No job, no internship, no consultation, no amount of money…. no singular opportunity can awaken the dead. How then do we inspire? Imagination is not a given. While we (a generalized we) often lament the loss of imagination — the ability to dream, pretend, visualize — as we transition to adulthood, there is a different loss that occurs when the tools for imagination are systemically stripped away. To be half-dead is to have all possibilities limited to the extent that one can only translate expectations and perceptions of the world through limited means—through a limited language. Let’s not forget that street code is a language. And to eliminate a rival in a very particular, viscous manner still requires imagination. It’s an imaginary that deviates from the positive, however, translated through a lived experience that only sees life and death as a chess game devoid of emotionality and consequence. Life ceases to be an asset when not anticipated in your everyday. These young men who hacked and stabbed at Junior’s body, live and breathe. And yet, somewhere in my own psyche, I know, based on my own lived experience, something was cut off in their minds, bodies and spirits. I won’t call it ‘soul.’ That would be too easy an explanation. For these young men there is an emptiness. To speak of consequence, aspiration, possibility… is entirely off the mark.
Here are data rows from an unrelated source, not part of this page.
-- ==== Sys2Proof/Machine/Assembler.lean ====
section
/-! DEFINITION. The assembler syntax and the pseudo-instructions (R69 and R70 of 30_encoding.md): from a text to
the frames it stands for. The points that R69 leaves open are the model's choice and are listed in log 14. -/

namespace Sys2Proof
namespace Machine

/-- A statement's mnemonic: a command's, or a pseudo-instruction's (R64, R70). -/
inductive Mnemonic where
  | command (op : Opcode)
  | pseudoDigest
  | pseudoBhash
  | pseudoZeroState
deriving DecidableEq, Repr

/-- The mnemonics, in upper case (R69). -/
def mnemonicTable : List (String × Mnemonic) :=
  [("PERMUTE", .command .permute), ("ABSORB_PAD", .command .absorbPad), ("ABSORB_BLK", .command .absorbBlk),
   ("SQUEEZE", .command .squeeze), ("HASH", .command .hash), ("INIT", .command .init),
   ("UPDATE", .command .update), ("FINALIZE", .command .finalize), ("LOAD_STATE", .command .loadState),
   ("READ_STATE", .command .readState), ("CLEAR_ERR", .command .clearErr), ("DIGEST", .pseudoDigest),
   ("BHASH", .pseudoBhash), ("ZERO_STATE", .pseudoZeroState)]

/-- `DIGEST <payload>` is `HASH 32, <payload>` (R70). -/
def digestFrames (payload : List Byte) : List Frame := [frameOf (.hash 32) payload]

/-- `BHASH <payload>` is `INIT ; UPDATE <payload> ; FINALIZE` (R70). -/
def bhashFrames (payload : List Byte) : List Frame :=
  [frameOf .init [], frameOf .update payload, frameOf .finalize []]

/-- `ZERO_STATE` is `LOAD_STATE zeros:64` (R70). -/
def zeroStateFrames : List Frame := [frameOf .loadState (List.replicate 64 0)]

/-- A blank between the parts of a line (log 14). -/
def isBlank (c : Char) : Bool := c == ' ' || c == '\t'

/-- Drops the blanks a text begins with. -/
def skipBlanks : List Char → List Char
  | [] => []
  | c :: cs => if isBlank c then skipBlanks cs else c :: cs

/-- The value of a hex digit, in either case of its letters (log 14). -/
def hexDigit (c : Char) : Option Nat :=
  let n := c.toNat
  if 48 ≤ n ∧ n ≤ 57 then some (n - 48)
  else if 65 ≤ n ∧ n ≤ 70 then some (n - 55)
  else if 97 ≤ n ∧ n ≤ 102 then some (n - 87)
  else none

/-- The value of a decimal digit. -/
def decDigit (c : Char) : Option Nat :=
  let n := c.toNat
  if 48 ≤ n ∧ n ≤ 57 then some (n - 48) else none

/-- A run of digits in a base, most significant first, and what follows it. -/
def digits (base : Nat) (digit : Char → Option Nat) : Nat → List Char → Nat × List Char
  | acc, [] => (acc, [])
  | acc, c :: cs =>
    match digit c with
    | none => (acc, c :: cs)
    | some d => digits base digit (base * acc + d) cs

/-- A decimal integer of at least one digit. -/
def decimal (cs : List Char) : Option (Nat × List Char) :=
  match cs with
  | [] => none
  | c :: _ => if (decDigit c).isSome then some (digits 10 decDigit 0 cs) else none

/-- An operand: a decimal or `0x` hexadecimal integer (R69). -/
def operandText (cs : List Char) : Option (Nat × List Char) :=
  match cs with
  | '0' :: 'x' :: c :: rest => if (hexDigit c).isSome then some (digits 16 hexDigit 0 (c :: rest)) else none
  | _ => decimal cs

/-- The bytes after `hex:`, one per pair of digits (R69); an odd digit is refused. -/
def hexText : List Char → Option (List Byte × List Char)
  | [] => some ([], [])
  | [c] => if (hexDigit c).isSome then none else some ([], [c])
  | c :: d :: rest =>
    match hexDigit c, hexDigit d with
    | none, _ => some ([], c :: d :: rest)
    | some _, none => none
    | some h, some l => (hexText rest).map fun r => (BitVec.ofNat 8 (16 * h + l) :: r.1, r.2)

/-- The bytes after the opening quote of `str:`, with the escapes of R69, up to the closing quote. -/
def stringText : List Char → Option (List Byte × List Char)
  | [] => none
  | '"' :: rest => some ([], rest)
  | '\\' :: 'n' :: rest => (stringText rest).map fun r => (0x0A :: r.1, r.2)
  | '\\' :: '\\' :: rest => (stringText rest).map fun r => (0x5C :: r.1, r.2)
  | '\\' :: '"' :: rest => (stringText rest).map fun r => (0x22 :: r.1, r.2)
  | '\\' :: 'x' :: h :: l :: rest =>
    match hexDigit h, hexDigit l with
    | some a, some b => (stringText rest).map fun r => (BitVec.ofNat 8 (16 * a + b) :: r.1, r.2)
    | _, _ => none
  | '\\' :: _ => none
  | c :: rest => if c.toNat < 128 then (stringText rest).map fun r => (BitVec.ofNat 8 c.toNat :: r.1, r.2) else none

/-- A payload in one of the three forms of R69. That the `n` of `zeros:<n>` is decimal only, so that `zeros:0x40` is
refused, is the model's choice: R69 allows `0x` for the operand and is silent for `n` (log 14). -/
def payloadText (cs : List Char) : Option (List Byte × List Char) :=
  match cs with
  | 'h' :: 'e' :: 'x' :: ':' :: rest => hexText rest
  | 's' :: 't' :: 'r' :: ':' :: '"' :: rest => stringText rest
  | 'z' :: 'e' :: 'r' :: 'o' :: 's' :: ':' :: rest => (decimal rest).map fun r => (List.replicate r.1 0, r.2)
  | _ => none

/-- Nothing but blanks and a comment is left on the line (R69). -/
def atEnd (cs : List Char) : Bool :=
  match skipBlanks cs with
  | [] => true
  | c :: _ => c == ';'

/-- A payload and then the end of the line; an omitted payload is the empty one (R69). -/
def lastPayload (cs : List Char) : Option (List Byte) :=
  if atEnd cs then some []
  else (payloadText (skipBlanks cs)).bind fun r => if atEnd r.2 then some r.1 else none

/-- What follows the mnemonic of a command: its operand, its payload if its class has one, the end (R69). -/
def commandText (op : Opcode) (cs : List Char) : Option Frame :=
  let i := op.instr 0
  let hasPayload := payloadClass i != .noPayload
  if op.takesOperand then
    (operandText (skipBlanks cs)).bind fun r =>
      if 65536 ≤ r.1 then none
      else
        match hasPayload, skipBlanks r.2 with
        | true, ',' :: rest =>
          if atEnd rest then none else (lastPayload rest).map (frameOf (op.instr r.1))
        | _, rest => if atEnd rest then some (frameOf (op.instr r.1) []) else none
  else if hasPayload then (lastPayload cs).map (frameOf i)
  else if atEnd cs then some (frameOf i [])
  else none

/-- The frames of what follows a mnemonic (R69, R70). -/
def statementText (m : Mnemonic) (cs : List Char) : Option (List Frame) :=
  match m with
  | .command op => (commandText op cs).map fun f => [f]
  | .pseudoDigest => (lastPayload cs).map digestFrames
  | .pseudoBhash => (lastPayload cs).map bhashFrames
  | .pseudoZeroState => if atEnd cs then some zeroStateFrames else none

/-- A mnemonic's letters and underscores, and what follows them. -/
def mnemonicText : List Char → List Char × List Char
  | [] => ([], [])
  | c :: cs =>
    if (65 ≤ c.toNat ∧ c.toNat ≤ 90) ∨ c = '_' then
      let r := mnemonicText cs
      (c :: r.1, r.2)
    else ([], c :: cs)

/-- A line: nothing, or one statement, and a comment (R69). -/
def lineText (cs : List Char) : Option (List Frame) :=
  if atEnd cs then some []
  else
    let r := mnemonicText (skipBlanks cs)
    match mnemonicTable.find? fun e => e.1.toList == r.1 with
    | none => none
    | some e =>
      match r.2 with
      | [] => statementText e.2 []
      | c :: _ => if isBlank c || c == ';' then statementText e.2 r.2 else none

/-- The lines of a text. -/
def linesOf : List Char → List (List Char)
  | [] => [[]]
  | '\n' :: cs => [] :: linesOf cs
  | c :: cs =>
    match linesOf cs with
    | [] => [[c]]
    | l :: ls => (c :: l) :: ls

/-- The frames of a program text, one statement per line (R69). -/
def assemble (text : String) : Option (List Frame) :=
  (linesOf text.toList).foldr (fun l acc => (lineText l).bind fun a => acc.map fun b => a ++ b) (some [])

end Machine
end Sys2Proof
end

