end Machine
end Sys2Proof
end

section
/-! The permutation (40_permutation.md): its four stages (R100 to R105) and their inverses (R104, R106), the rounds in
order (R107, R108), PERMUTE (R110), and the permutations that every command runs (R238). -/

namespace Sys2Proof
namespace Machine

/-! ## Rotation: the words it keeps, and its inverse -/

@[simp] theorem rotl_xor (x y : Word) (r : Nat) : rotl (x ^^^ y) r = rotl x r ^^^ rotl y r := by
  refine BitVec.eq_of_getLsbD_eq fun j hj => ?_
  rw [BitVec.getLsbD_xor, getLsbD_rotl _ r hj, getLsbD_rotl _ r hj, getLsbD_rotl _ r hj]
  split <;> exact BitVec.getLsbD_xor

@[simp] theorem rotl_of_zero (r : Nat) : rotl 0#32 r = 0#32 := by
  simp [rotl]

@[simp] theorem rotl_of_allOnes (r : Nat) : rotl (BitVec.allOnes 32) r = BitVec.allOnes 32 := by
  refine BitVec.eq_of_getLsbD_eq fun j hj => ?_
  rw [getLsbD_rotl _ r hj]
  split <;> simp only [BitVec.getLsbD_allOnes, decide_eq_decide] <;> omega

/-- Two rotations by amounts that make up whole turns undo each other. -/
theorem rotl_rotl_cancel (x : Word) {r r' : Nat} (hturn : (r + r') % 32 = 0) : rotl (rotl x r) r' = x := by
  refine BitVec.eq_of_getLsbD_eq fun j hj => ?_
  have hback : ((j + r) % 32 + r') % 32 = j := by omega
  calc (rotl (rotl x r) r').getLsbD j
      = (rotl (rotl x r) r').getLsbD (((j + r) % 32 + r') % 32) := by rw [hback]
    _ = (rotl x r).getLsbD ((j + r) % 32) := getLsbD_rotl_add_mod _ _ (Nat.mod_lt _ (by decide))
    _ = x.getLsbD j := getLsbD_rotl_add_mod _ _ hj

/-! ## Stage 1 -/

/-- What input lane `k` contributes to output lane `j` of stage 1. -/
def contribution (p : Params) (S : Lanes) (j k : Fin 16) : Word := if p.mtx j k then S.get k else 0

theorem diffLane_eq_foldl_contribution (p : Params) (S : Lanes) (j : Fin 16) :
    diffLane p S j = (List.finRange 16).foldl (fun acc k => acc ^^^ contribution p S j k) 0 := by
  rw [← laneNumbers_eq_finRange]
  refine List.foldl_ext _ _ _ fun acc k _ => ?_
  unfold contribution
  split <;> simp

theorem getLsbD_contribution (p : Params) (S : Lanes) (j k : Fin 16) (b : Nat) :
    (contribution p S j k).getLsbD b = (p.mtx j k && (S.get k).getLsbD b) := by
  unfold contribution
  split <;> simp [*]

@[simp] theorem contribution_xor (p : Params) (A B : Lanes) (j k : Fin 16) :
    contribution p (ofLanes fun i => A.get i ^^^ B.get i) j k = contribution p A j k ^^^ contribution p B j k := by
  unfold contribution
  split <;> simp

theorem contribution_of_not_selected {p : Params} {j k : Fin 16} (S : Lanes) (h : p.mtx j k = false) :
    contribution p S j k = 0 := by
  simp [contribution, h]

theorem contribution_of_zero {p : Params} {S : Lanes} {k : Fin 16} (j : Fin 16) (h : S.get k = 0) :
    contribution p S j k = 0 := by
  simp [contribution, h]

/-- Terms that are 0 add nothing to an exclusive-or. -/
theorem foldl_xor_of_zero {α : Type} {l : List α} {f : α → Word} (h : ∀ k ∈ l, f k = 0) (acc : Word) :
    l.foldl (fun acc k => acc ^^^ f k) acc = acc := by
  induction l with
  | nil => rfl
  | cons a l ih =>
    have hrest := ih fun k hk => h k (List.mem_cons_of_mem a hk)
    simpa [h a List.mem_cons_self] using hrest

theorem foldl_xor_xor {α : Type} (l : List α) (f g : α → Word) :
    l.foldl (fun acc k => acc ^^^ (f k ^^^ g k)) 0 =
      l.foldl (fun acc k => acc ^^^ f k) 0 ^^^ l.foldl (fun acc k => acc ^^^ g k) 0 :=
  List.foldl_hom₂ l (fun a b : Word => a ^^^ b) (fun acc k => acc ^^^ f k) (fun acc k => acc ^^^ g k)
    (fun acc k => acc ^^^ (f k ^^^ g k)) 0 0 fun a b k => by ac_rfl

/-- An output lane that no input lane reaches is 0. -/
theorem diffLane_of_zero {p : Params} {S : Lanes} {j : Fin 16} (h : ∀ k, contribution p S j k = 0) :
    diffLane p S j = 0 := by
  rw [diffLane_eq_foldl_contribution]
  exact foldl_xor_of_zero (fun k _ => h k) 0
So, of course, I am left with the question of what I, as an artist, can provide or propose as a solution. “What are you good for?” you might ask. If I am writing this down and sharing, it can’t be for my own good. Artists are now asked to provide answers when questions have always been more of our terrain. I am not entirely opposed to this new role. But what I seek is not necessarily an answer that has yet to be articulated but rather the holes in other people’s reasoning. It is here that I believe I can be wholly useful. What I know is that, while imagination is a gift for all, it is not a given for some. Those tools have been slowly removed. So to inspire we need to work much harder. We need to fail and fail again alongside our young people. I often feel defeated in my work. But I also know that I can provide an example. I don’t try to teach so much as I try to exhibit a pattern of thought and a rhythm of existence that might bring joy. I cannot guarantee any young person a tomorrow of promise. And yet, I still try to find ways to translate the everyday into something that carries more meaning than a machete.